Most of my later, higher number trays, are a mixture of gems as I cut them and not the ordered field that my son put together after the last Carnegie Museum show. With the desire to post information about every gemstone in the collection I have had to look closely at gems I have not really seen for a while because of gemstones like the posted one.
Why you might ask and since I am trying to both provocative and informative, I will try and explain. The bright, slightly dichroic blue green gemstone is eye candy. Since there is not real order to this tray, the eye candy steals the other less aggressive stones of their moment, because I am really just browsing most of the time. This is unfair to many gemstones, that individually merit interest, but were not blessed with that something extra that photography many times can not capture.
And speaking of photographic distortions. Without the new world of digital photography this effort with my collection would not have been possible, but the technology does not represent many gemstones as the eye perceives them.
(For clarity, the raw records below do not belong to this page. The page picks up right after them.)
-- ==== Sys2Proof/Tests/Slice0.lean ====
section
/-! SUPPORT. The model's own tests: ill-formed commands that WellFormed refuses, words decoded bit by bit, states that meet
the hypotheses of the statements, and single steps whose results are worked out by hand from the manual. -/

namespace Sys2Proof.Tests

set_option Elab.async false

open Sys2Proof Sys2Proof.Machine

/-! ## Small states -/

/-- A package that runs, in start-up, with changes. -/
def on (f : Dev → Dev) : State :=
  { State.reset with dev := f { Dev.reset with power := { Dev.reset.power with pwrOk := true } } }

/-- A package in READY. -/
def ready (f : Dev → Dev) : State := on fun d => f (d.set Bar.GEN_BOOT_STAGE 4)

/-- An invocation of allotment 0 from endpoint 9 with slot 0. -/
def inv0 : Inv :=
  { allot := 0, srcEp := 9, tag := 5, slot := 0, part := 0, sess := none, layer := 0, last := 0, step := 7, mapEpoch := 0
    mbrEpoch := 0, arrived := [0], bytes := 8, deadline := 0, replay := false, header := 0 }

/-- Core 0 runs a program of two words, of which the first is the instruction. -/
def running (x : Instr) (f : Dev → Dev := id) : State := ready fun d =>
  let d1 : Dev := { d with
    units := [(0, { UnitSt.idle with state := 2, inv := some inv0 })]
    store := { d.store with code := [(0, (encodeInstr x).getD 0)] } }
  f (d1.set Bar.CLU_SLOT_LENGTH 2 0)

/-- The Gardener of die 0 runs a program that begins with the instruction. -/
def gardens (x : Instr) (f : Dev → Dev := id) : State := ready fun d =>
  f { d with store := { d.store with code := [(65536 * 16, (encodeInstr x).getD 0)] } }

abbrev U : UnitId := .core 0
abbrev G : UnitId := .gardener 0

/-- Core 0's banks are OWNED by allotment 0. -/
def owned (d : Dev) : Dev :=
  (List.range 8).foldl (fun d i => d.setBankState 1 (.core 0 0 i)) (d.set Bar.CLU_CORE_OWN_ASSIGN 1 0 0)

/-- The first page of span 5. -/
def P : Nat := 5 * 2 ^ 24

/-- Span 5 is hosted here, with an object of one page of allotment 0 in frame 0 of tier 1. -/
def pooled (d : Dev) : Dev :=
  let d1 := ((d.set Bar.MEM_SPAN_VALID 1 0).set Bar.MEM_SPAN_SPAN 5 0).set Bar.MEM_OBJ_VALID 1 0
  let d2 := ((d1.set Bar.MEM_OBJ_BASE_PAGE P 0).set Bar.MEM_OBJ_PAGES 1 0).set Bar.MEM_OBJ_POLICY 1 0
  { d2 with pool := { d2.pool with
    objs := [0], pmap := [(P, 0)], nextPage := 1, used := [(0, 0)]
    pages := [(0, ⟨some 0, none, false, false, 1, 0, 0, 0⟩)] } }

/-- Registers of core 0. -/
def sregs (xs : List (Nat × Nat)) (d : Dev) : Dev :=
  d.modUnit 0 fun u => { u with s := xs.map fun e => (e.1, BitVec.ofNat 64 e.2) }

/-- What a command leaves. -/
def after (s : State) (c : Instr) : Dev := match exec c s with | .next t => t.dev | _ => s.dev

/-- `Dev.issues` as a test. -/
theorem issues_of (d : Dev) (u : UnitId) (x : Instr)
    (h : (d.runs && d.fetches (unitKey u) && (d.unit (unitKey u)).queues.isEmpty &&
      !d.store.bad.contains (d.codeKey (unitKey u) (d.unit (unitKey u)).pc) &&
      decide (decodeInstr u (d.codeWord (unitKey u)) = x) &&
      decide ((d.unit (unitKey u)).pc + 1 < d.codeLen (unitKey u))) = true) : d.issues u x := by
  simp only [Bool.and_eq_true, decide_eq_true_eq, List.isEmpty_iff, Bool.not_eq_true'] at h
  obtain ⟨⟨⟨⟨⟨a, b⟩, c⟩, e⟩, f⟩, g⟩ := h
  exact ⟨a, b, c, e, f, g⟩

/-- Bytes of scratchpad, of pool page P, and of a register's word list. -/
def spad (a : Nat) (bs : List Nat) (d : Dev) : Dev :=
  { d with banks := { d.banks with mem := memWrites d.banks.mem a (bs.map (BitVec.ofNat 8)) } }
def pool (a : Nat) (bs : List Nat) (d : Dev) : Dev :=
  { d with pool := { d.pool with mem := memWrites d.pool.mem a (bs.map (BitVec.ofNat 8)) } }

/-- An object of 32 pages in frames 0 to 31. -/
def pages32 (d : Dev) : Dev :=
  let d1 := (pooled d).set Bar.MEM_OBJ_PAGES 32 0
  { d1 with pool := { d1.pool with
    pmap := (List.range 32).map fun i => (P + i, i), nextPage := 32, used := (List.range 32).map fun i => (i, 0)
    pages := (List.range 32).map fun i => (i, ⟨some i, none, false, false, 1, 0, 0, 0⟩) } }

/-- Session 0 as CREATE enters it over that object: one layer, one head of 64 dimensions, CAP_POS 64. -/
def ses0 : List Nat := [2 ^ 61 + 2 ^ 45 + 2 ^ 36 + 2 ^ 28, 64 * 2 ^ 48 + 64 * 2 ^ 32, 0, 0, 0, 0, 0, 5 * 2 ^ 40]
def session (ws : List Nat) (d : Dev) : Dev := { pages32 d with sess := [(0, freshSess ws)] }

/-- The invocation of core 0 is one of session 0. -/
def ofSession (d : Dev) : Dev := d.modUnit 0 fun u => { u with inv := some { inv0 with sess := some 0 } }

/-! ## Hypotheses of the statements about instructions -/

/-- ScalarArithmeticWritesRd, SpecialRegistersReadAndWrite and the forms of others that ask for nothing but the issue, on a
core. -/
theorem hyp_issue_core : ∀ x ∈ [Instr.add U 1 2 3 4, .sub U 31 2 3 4, .mul U 1 2 3 4, .div U 1 2 0 0, .and U 1 2 3 4,
    .or U 1 2 3 4, .xor U 1 2 3 4, .sll U 1 2 0 64, .srl U 1 2 0 63, .sra U 1 2 0 64, .slt U 1 2 3 4, .sltu U 1 2 3 4,
    .li U 1 (2 ^ 44), .lih U 0 (2 ^ 44), .nop U, .bl U 1 1, .fault U 255, .undefOp U 0, .tzero U 7, .aset U 15 0 1, .aget U 1 15,
    .rdsctx U 1 0 8, .rdpstat U 1, .wrpstat U 0 1, .rdflt U 31, .rdtime U 1, .rdwrate U 1, .xcfg U 1 2, .xstat U 1,
    .tscale U 7 1, .tadd U 7 1], (running x).dev.issues U x := by
  intro x hx; apply issues_of; revert x; decide +kernel

/-- VectorInstructionsWriteActiveLanes, ReductionsFillEveryLane and TileQuantiseAndAttention. -/
theorem hyp_issue_vector : ∀ x ∈ [Instr.vadd U 2 31 2 3 7 true, .vsub U 3 1 2 3 0 false, .vmul U 2 1 2 3 0 false,
    .vfma U 2 1 2 3 4 0 false, .vmax U 2 1 2 3 0 false, .vmin U 2 1 2 3 0 false, .vbcast U 2 1 2 0 false,
    .vsel U 2 1 2 3 7 true, .vcmpCc U 2 7 2 3 0 false 6, .vmovS U 2 1 2 128, .vins U 2 1 2 127, .vtrow U 2 1 7 6 64,
    .pand U 2 1 2 3, .por U 2 1 2 3, .pnot U 2 0 2, .vexp U 2 1 2 0 false, .vrcp U 2 1 2 0 false, .vredmax U 2 1 2 0 false,
    .vredsum U 2 1 2 0 true, .vredamax U 2 1 2 0 false, .vq U 2 1 2 7, .vdq U 2 1 2 6, .vqerr U 2 1 2 0,
    .astat U 2 1 2 3 0 false, .aprune U 2 1 2 3 0 false], (running x).dev.issues U x := by
  intro x hx; apply issues_of; revert x; decide +kernel

/-- The instructions that a Gardener executes too. -/
theorem hyp_issue_gardener : ∀ x ∈ [Instr.add G 1 2 3 4, .nop G, .fault G 1, .undefOp G 0, .endProg G 0 0, .rdsctx G 1 0 1,
    .aget G 1 0, .rdtime G 1], (gardens x).dev.issues G x := by
  intro x hx; apply issues_of; revert x; decide +kernel

/-- InactiveLanesKeepTheirValue. -/
theorem hyp_lanes : (List.replicate 128 (1 : W32)).length = 128 ∧ (127 : Nat) < 128 := by simp

/-- BranchesMoveTheProgramCounter: taken at both ends of a program of two words, and not taken. -/
theorem hyp_branches :
    (∀ x ∈ [Instr.bCc U 0 0 0 0, .bCc U 0 0 1 1, .bCc U 0 0 4 1, .bCc U 0 0 6 0, .bCc U 0 0 2 0, .bCc U 0 0 3 1,
      .bCc U 0 0 5 1, .bpany U 0 1, .bpany U 1 1, .bl U 1 1, .jr U 0 1, .nop U], (running x).dev.issues U x) ∧
    (running (.bpany U 0 1)).dev.rp 0 0 ≠ 0 ∧ (running (.bpany U 1 1)).dev.rp 0 1 = 0 ∧
    (running (.nop U)).dev.codeLen 0 = 2 ∧ (running (.nop U)).dev.rs 0 0 = 0 := by
  refine ⟨?_, ?_⟩
  · intro x hx; apply issues_of; revert x; decide +kernel
  · decide +kernel

/-- EndDrainsTheCore: without a payload, and with one of the allotment's bytes. -/
theorem hyp_end :
    (running (.endProg U 0 0)).dev.issues U (.endProg U 0 0) ∧
    (running (.endProg U 1 2) (owned ∘ sregs [(1, 2 ^ 20 - 8), (2, 8)])).dev.issues U (.endProg U 1 2) ∧
    (running (.endProg U 1 2) (owned ∘ sregs [(1, 2 ^ 20 - 8), (2, 8)])).dev.spadOk 0 (2 ^ 20 - 8) 8 = true := by
  refine ⟨issues_of _ _ _ ?_, issues_of _ _ _ ?_, ?_⟩ <;> decide +kernel

/-- ScalarScratchpadAccess and VectorAndTileScratchpadAccess: the last bytes of a core's own scratchpad. -/
theorem hyp_scratchpad :
    (∀ x ∈ [Instr.ld U 1 2 3 0, .st U 2 1 3 0, .badd U 1 2 3 3 0, .bswap U 1 2 3 3 0],
      (running x (owned ∘ sregs [(2, 2 ^ 20 - 8)])).dev.issues U x ∧
      (running x (owned ∘ sregs [(2, 2 ^ 20 - 8)])).dev.spadReady 0 (2 ^ 20 - 8) 8) ∧
    (∀ x ∈ [Instr.bfadd U 1 0 3 0, .ld U 1 0 0 0],
      (running x owned).dev.issues U x ∧ (running x owned).dev.spadReady 0 0 4) ∧
    (∀ x ∈ [Instr.vld U 2 1 2 0, .vst U 2 1 2 511, .vldH U 2 1 2, .vstH U 2 1 2],
      (running x (owned ∘ sregs [(2, 2 ^ 20 - 512)])).dev.issues U x ∧
      (running x (owned ∘ sregs [(2, 2 ^ 20 - 512)])).dev.spadReady 0 (2 ^ 20 - 512) 512) ∧
    ∀ x ∈ [Instr.tld U 1 2, .tst U 1 2, .tstH U 1 2],
      (running x (owned ∘ sregs [(2, 2 ^ 20 - 16384)])).dev.issues U x ∧
      (running x (owned ∘ sregs [(2, 2 ^ 20 - 16384)])).dev.spadReady 0 (2 ^ 20 - 16384) 16384 ∧
      (running x owned).dev.slotLoading 0 (2 ^ 20 - 16384) 16384 = false := by
  simp only [Dev.spadReady]
  refine ⟨?_, ?_, ?_, ?_⟩ <;> intro x hx <;> refine ⟨issues_of _ _ _ ?_, ?_⟩ <;> revert x <;> decide +kernel

/-- ScratchpadStoreFrame: inside and outside the range, in a row that has failed, and on a Gardener. -/
theorem hyp_store_frame :
    let d := (on fun d => d.setBank (.core 0 0 0) { Bank.blank with failedRows := [1] }).dev
    d.rowFailed (coreBase 0 + 512) = true ∧ d.rowFailed (coreBase 0 + 511) = false ∧ 0 < 256 ∧ 256 ≤ 256 := by
  decide +kernel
This is particularly true with flawed ones. While accentuating and magnifying the flaws, the pictures diminish the impact of flash and scintillation of the stone on the perception of flaws. Some included faceted stones may even appear to be without facets if the pictures are not taken carefully and I think that the “neon” effect in some gemstones is impossible to capture photographically.
That said this eye candy has no problems with the eye or photograph. Its medium toned relatively stable blue green shines without eye visible flaws. It weighs 1.64 carats.